#### Work instructions:
Return a copy of every line in the records that includes the word "changes".
========================
-- ==== Sys2Proof/Certificates/Slice0/Obligations.lean ====
section
/-! DEFINITION. The statements for the provers. `encodings` is the "Encodings" line of a rule; `o.ea s`, `o.value s` are
the effective address and the operand byte of the mode rules (stated by AddressingModesGiveTheEffectiveAddress). A next
state written as a record update leaves every field that it does not name unchanged; where memory changes, the other
fields are compared by putting the old memory back, and memory is compared byte by byte. `s.writable a` says that RAM
lies at the address, and `s.params` are the open parameters of the state (R7), so a statement about every state holds
under every value of them. -/

open Sys2Proof Sys2Proof.Machine

/-- LDA, LDX, LDY complete with the operand byte in the register, Z and N from it, nothing else changed. States
R120, R121, R122. -/
def Obligations.LoadsWriteTheirRegister : Prop :=
  (∀ (i : Instr) (o : MemOperand) (s : State), i.mnemonic = .LDA → i.operand = .mem o →
    exec i s = .next { s with
      a := o.value s
      p := { s.p with z := o.value s == 0, n := (o.value s).getLsbD 7 }
      pc := s.pc + BitVec.ofNat 16 i.length }) ∧
  (∀ (i : Instr) (o : MemOperand) (s : State), i.mnemonic = .LDX → i.operand = .mem o →
    exec i s = .next { s with
      x := o.value s
      p := { s.p with z := o.value s == 0, n := (o.value s).getLsbD 7 }
      pc := s.pc + BitVec.ofNat 16 i.length }) ∧
  (∀ (i : Instr) (o : MemOperand) (s : State), i.mnemonic = .LDY → i.operand = .mem o →
    exec i s = .next { s with
      y := o.value s
      p := { s.p with z := o.value s == 0, n := (o.value s).getLsbD 7 }
      pc := s.pc + BitVec.ofNat 16 i.length }) ∧
  encodings .LDA = [(.indX, 0xA1, .fixed 6), (.zp, 0xA5, .fixed 3), (.imm, 0xA9, .fixed 2), (.abs, 0xAD, .fixed 4),
      (.indY, 0xB1, .plus 5), (.zpX, 0xB5, .fixed 4), (.absY, 0xB9, .plus 4), (.absX, 0xBD, .plus 4)] ∧
  encodings .LDX = [(.imm, 0xA2, .fixed 2), (.zp, 0xA6, .fixed 3), (.abs, 0xAE, .fixed 4), (.zpY, 0xB6, .fixed 4),
      (.absY, 0xBE, .plus 4)] ∧
  encodings .LDY = [(.imm, 0xA0, .fixed 2), (.zp, 0xA4, .fixed 3), (.abs, 0xAC, .fixed 4), (.zpX, 0xB4, .fixed 4),
      (.absX, 0xBC, .plus 4)]

/-- STA, STX, STY complete, write the register at ea, and change no other byte, register or flag. States R123, R124,
R125. -/
def Obligations.StoresWriteOneByteAtTheEffectiveAddress : Prop :=
  (∀ (i : Instr) (o : MemOperand) (s : State), i.mnemonic = .STA → i.operand = .mem o →
    ∃ t, exec i s = .next t ∧ { t with mem := s.mem } = { s with pc := s.pc + BitVec.ofNat 16 i.length } ∧
      (s.writable (o.ea s) = true → t.read (o.ea s) = s.a) ∧ ∀ k, k ≠ o.ea s → t.read k = s.read k) ∧
  (∀ (i : Instr) (o : MemOperand) (s : State), i.mnemonic = .STX → i.operand = .mem o →
    ∃ t, exec i s = .next t ∧ { t with mem := s.mem } = { s with pc := s.pc + BitVec.ofNat 16 i.length } ∧
      (s.writable (o.ea s) = true → t.read (o.ea s) = s.x) ∧ ∀ k, k ≠ o.ea s → t.read k = s.read k) ∧
  (∀ (i : Instr) (o : MemOperand) (s : State), i.mnemonic = .STY → i.operand = .mem o →
    ∃ t, exec i s = .next t ∧ { t with mem := s.mem } = { s with pc := s.pc + BitVec.ofNat 16 i.length } ∧
      (s.writable (o.ea s) = true → t.read (o.ea s) = s.y) ∧ ∀ k, k ≠ o.ea s → t.read k = s.read k) ∧
  encodings .STA = [(.indX, 0x81, .fixed 6), (.zp, 0x85, .fixed 3), (.abs, 0x8D, .fixed 4),
      (.indY, 0x91, .fixed 6), (.zpX, 0x95, .fixed 4), (.absY, 0x99, .fixed 5), (.absX, 0x9D, .fixed 5)] ∧
  encodings .STX = [(.zp, 0x86, .fixed 3), (.abs, 0x8E, .fixed 4), (.zpY, 0x96, .fixed 4)] ∧
  encodings .STY = [(.zp, 0x84, .fixed 3), (.abs, 0x8C, .fixed 4), (.zpX, 0x94, .fixed 4)]

/-- TAX, TAY, TSX, TXA, TYA copy and set Z and N; TXS copies and sets no flag; nothing else changes. States R140,
R141, R142, R143, R144, R145. -/
def Obligations.TransfersCopyARegister : Prop :=
  (∀ s : State,
    exec .tax s = .next { s with
      x := s.a
      p := { s.p with z := s.a == 0, n := (s.a).getLsbD 7 }
      pc := s.pc + 1 } ∧
    exec .tay s = .next { s with
      y := s.a
      p := { s.p with z := s.a == 0, n := (s.a).getLsbD 7 }
      pc := s.pc + 1 } ∧
    exec .tsx s = .next { s with
      x := s.sp
      p := { s.p with z := s.sp == 0, n := (s.sp).getLsbD 7 }
      pc := s.pc + 1 } ∧
    exec .txa s = .next { s with
      a := s.x
      p := { s.p with z := s.x == 0, n := (s.x).getLsbD 7 }
      pc := s.pc + 1 } ∧
    exec .txs s = .next { s with
      sp := s.x
      pc := s.pc + 1 } ∧
    exec .tya s = .next { s with
      a := s.y
      p := { s.p with z := s.y == 0, n := (s.y).getLsbD 7 }
      pc := s.pc + 1 }) ∧
  encodings .TAX = [(.implicit, 0xAA, .fixed 2)] ∧
  encodings .TAY = [(.implicit, 0xA8, .fixed 2)] ∧
  encodings .TSX = [(.implicit, 0xBA, .fixed 2)] ∧
  encodings .TXA = [(.implicit, 0x8A, .fixed 2)] ∧
  encodings .TXS = [(.implicit, 0x9A, .fixed 2)] ∧
  encodings .TYA = [(.implicit, 0x98, .fixed 2)]

/-- PHA, PHP push one byte at $0100+S and lower S; PLA, PLP raise S and read there; frames stated. States R146,
R147, R148, R149. -/
def Obligations.StackInstructionsPushAndPull : Prop :=
  (∀ s : State, ∃ t, exec .pha s = .next t ∧
    { t with mem := s.mem } = { s with sp := s.sp - 1, pc := s.pc + 1 } ∧
    (s.writable (join 0x01 s.sp) = true → t.read (join 0x01 s.sp) = s.a) ∧
    ∀ k, k ≠ join 0x01 s.sp → t.read k = s.read k) ∧
  (∀ s : State, ∃ t, exec .php s = .next t ∧
    { t with mem := s.mem } = { s with sp := s.sp - 1, pc := s.pc + 1 } ∧
    (s.writable (join 0x01 s.sp) = true → t.read (join 0x01 s.sp) = s.p.toByte true) ∧
    ∀ k, k ≠ join 0x01 s.sp → t.read k = s.read k) ∧
  (∀ s : State, exec .pla s = .next { s with
    a := s.read (join 0x01 (s.sp + 1))
    sp := s.sp + 1
    p := { s.p with z := s.read (join 0x01 (s.sp + 1)) == 0, n := (s.read (join 0x01 (s.sp + 1))).getLsbD 7 }
    pc := s.pc + 1 }) ∧
  (∀ s : State, exec .plp s = .next { s with
    sp := s.sp + 1
    p := { c := (s.read (join 0x01 (s.sp + 1))).getLsbD 0, z := (s.read (join 0x01 (s.sp + 1))).getLsbD 1,
           i := (s.read (join 0x01 (s.sp + 1))).getLsbD 2, d := (s.read (join 0x01 (s.sp + 1))).getLsbD 3,
           v := (s.read (join 0x01 (s.sp + 1))).getLsbD 6, n := (s.read (join 0x01 (s.sp + 1))).getLsbD 7 }
    pc := s.pc + 1 }) ∧
  (delaysI .PLP = true ∧ delaysI .PLA = false) ∧
  encodings .PHA = [(.implicit, 0x48, .fixed 3)] ∧
  encodings .PHP = [(.implicit, 0x08, .fixed 3)] ∧
  encodings .PLA = [(.implicit, 0x68, .fixed 4)] ∧
  encodings .PLP = [(.implicit, 0x28, .fixed 4)]

/-- AND, ORA, EOR complete with A combined with M, Z and N from the result, nothing else changed. States R160, R161,
R162. -/
def Obligations.LogicCombinesAWithTheOperand : Prop :=
  (∀ (i : Instr) (o : MemOperand) (s : State), i.mnemonic = .AND → i.operand = .mem o →
    exec i s = .next { s with
      a := s.a &&& o.value s
      p := { s.p with z := s.a &&& o.value s == 0, n := (s.a &&& o.value s).getLsbD 7 }
      pc := s.pc + BitVec.ofNat 16 i.length }) ∧
  (∀ (i : Instr) (o : MemOperand) (s : State), i.mnemonic = .ORA → i.operand = .mem o →
    exec i s = .next { s with
      a := s.a ||| o.value s
      p := { s.p with z := s.a ||| o.value s == 0, n := (s.a ||| o.value s).getLsbD 7 }
      pc := s.pc + BitVec.ofNat 16 i.length }) ∧
  (∀ (i : Instr) (o : MemOperand) (s : State), i.mnemonic = .EOR → i.operand = .mem o →
    exec i s = .next { s with
      a := s.a ^^^ o.value s
      p := { s.p with z := s.a ^^^ o.value s == 0, n := (s.a ^^^ o.value s).getLsbD 7 }
      pc := s.pc + BitVec.ofNat 16 i.length }) ∧
  encodings .AND = [(.indX, 0x21, .fixed 6), (.zp, 0x25, .fixed 3), (.imm, 0x29, .fixed 2), (.abs, 0x2D, .fixed 4),
      (.indY, 0x31, .plus 5), (.zpX, 0x35, .fixed 4), (.absY, 0x39, .plus 4), (.absX, 0x3D, .plus 4)] ∧
  encodings .ORA = [(.indX, 0x01, .fixed 6), (.zp, 0x05, .fixed 3), (.imm, 0x09, .fixed 2), (.abs, 0x0D, .fixed 4),
      (.indY, 0x11, .plus 5), (.zpX, 0x15, .fixed 4), (.absY, 0x19, .plus 4), (.absX, 0x1D, .plus 4)] ∧
  encodings .EOR = [(.indX, 0x41, .fixed 6), (.zp, 0x45, .fixed 3), (.imm, 0x49, .fixed 2), (.abs, 0x4D, .fixed 4),
      (.indY, 0x51, .plus 5), (.zpX, 0x55, .fixed 4), (.absY, 0x59, .plus 4), (.absX, 0x5D, .plus 4)]

/-- BIT sets Z from A AND M, V from bit 6 and N from bit 7 of M, and changes no register and no I. States R163. -/
def Obligations.BitTestsAAgainstTheOperand : Prop :=
  (∀ (i : Instr) (o : MemOperand) (s : State), i.mnemonic = .BIT → i.operand = .mem o →
    exec i s = .next { s with
      p := { s.p with z := s.a &&& o.value s == 0, v := (o.value s).getLsbD 6, n := (o.value s).getLsbD 7 }
      pc := s.pc + BitVec.ofNat 16 i.length }) ∧
  encodings .BIT = [(.zp, 0x24, .fixed 3), (.abs, 0x2C, .fixed 4)]

/-- ADC with D = 0 or in binary mode: A + M + C modulo 256, C the carry, V the XOR formula, Z and N. States R164. -/
def Obligations.AdcAddsInBinary : Prop :=
  (∀ (i : Instr) (o : MemOperand) (s : State), i.mnemonic = .ADC → i.operand = .mem o →
    (s.p.d = false ∨ s.params.decimalMode = .binary) →
    let m := o.value s
    let t := s.a.toNat + m.toNat + s.p.c.toNat
    let r := BitVec.ofNat 8 t
    exec i s = .next { s with
      a := r
      p := { s.p with
        c := decide (255 < t)
        z := r == 0
        v := ((s.a ^^^ r) &&& (m ^^^ r)).getLsbD 7
        n := r.getLsbD 7 }
      pc := s.pc + BitVec.ofNat 16 i.length } ∧
    (((s.a ^^^ r) &&& (m ^^^ r)).getLsbD 7 = true ↔
      s.a.toInt + m.toInt + (s.p.c.toNat : Int) < -128 ∨ 127 < s.a.toInt + m.toInt + (s.p.c.toNat : Int))) ∧
  encodings .ADC = [(.indX, 0x61, .fixed 6), (.zp, 0x65, .fixed 3), (.imm, 0x69, .fixed 2), (.abs, 0x6D, .fixed 4),
      (.indY, 0x71, .plus 5), (.zpX, 0x75, .fixed 4), (.absY, 0x79, .plus 4), (.absX, 0x7D, .plus 4)]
========================
#### Result for this task:
state written as a record update leaves every field that it does not name unchanged; where memory changes, the other
/-- TAX, TAY, TSX, TXA, TYA copy and set Z and N; TXS copies and sets no flag; nothing else changes. States R140,
/-- BIT sets Z from A AND M, V from bit 6 and N from bit 7 of M, and changes no register and no I. States R163. -/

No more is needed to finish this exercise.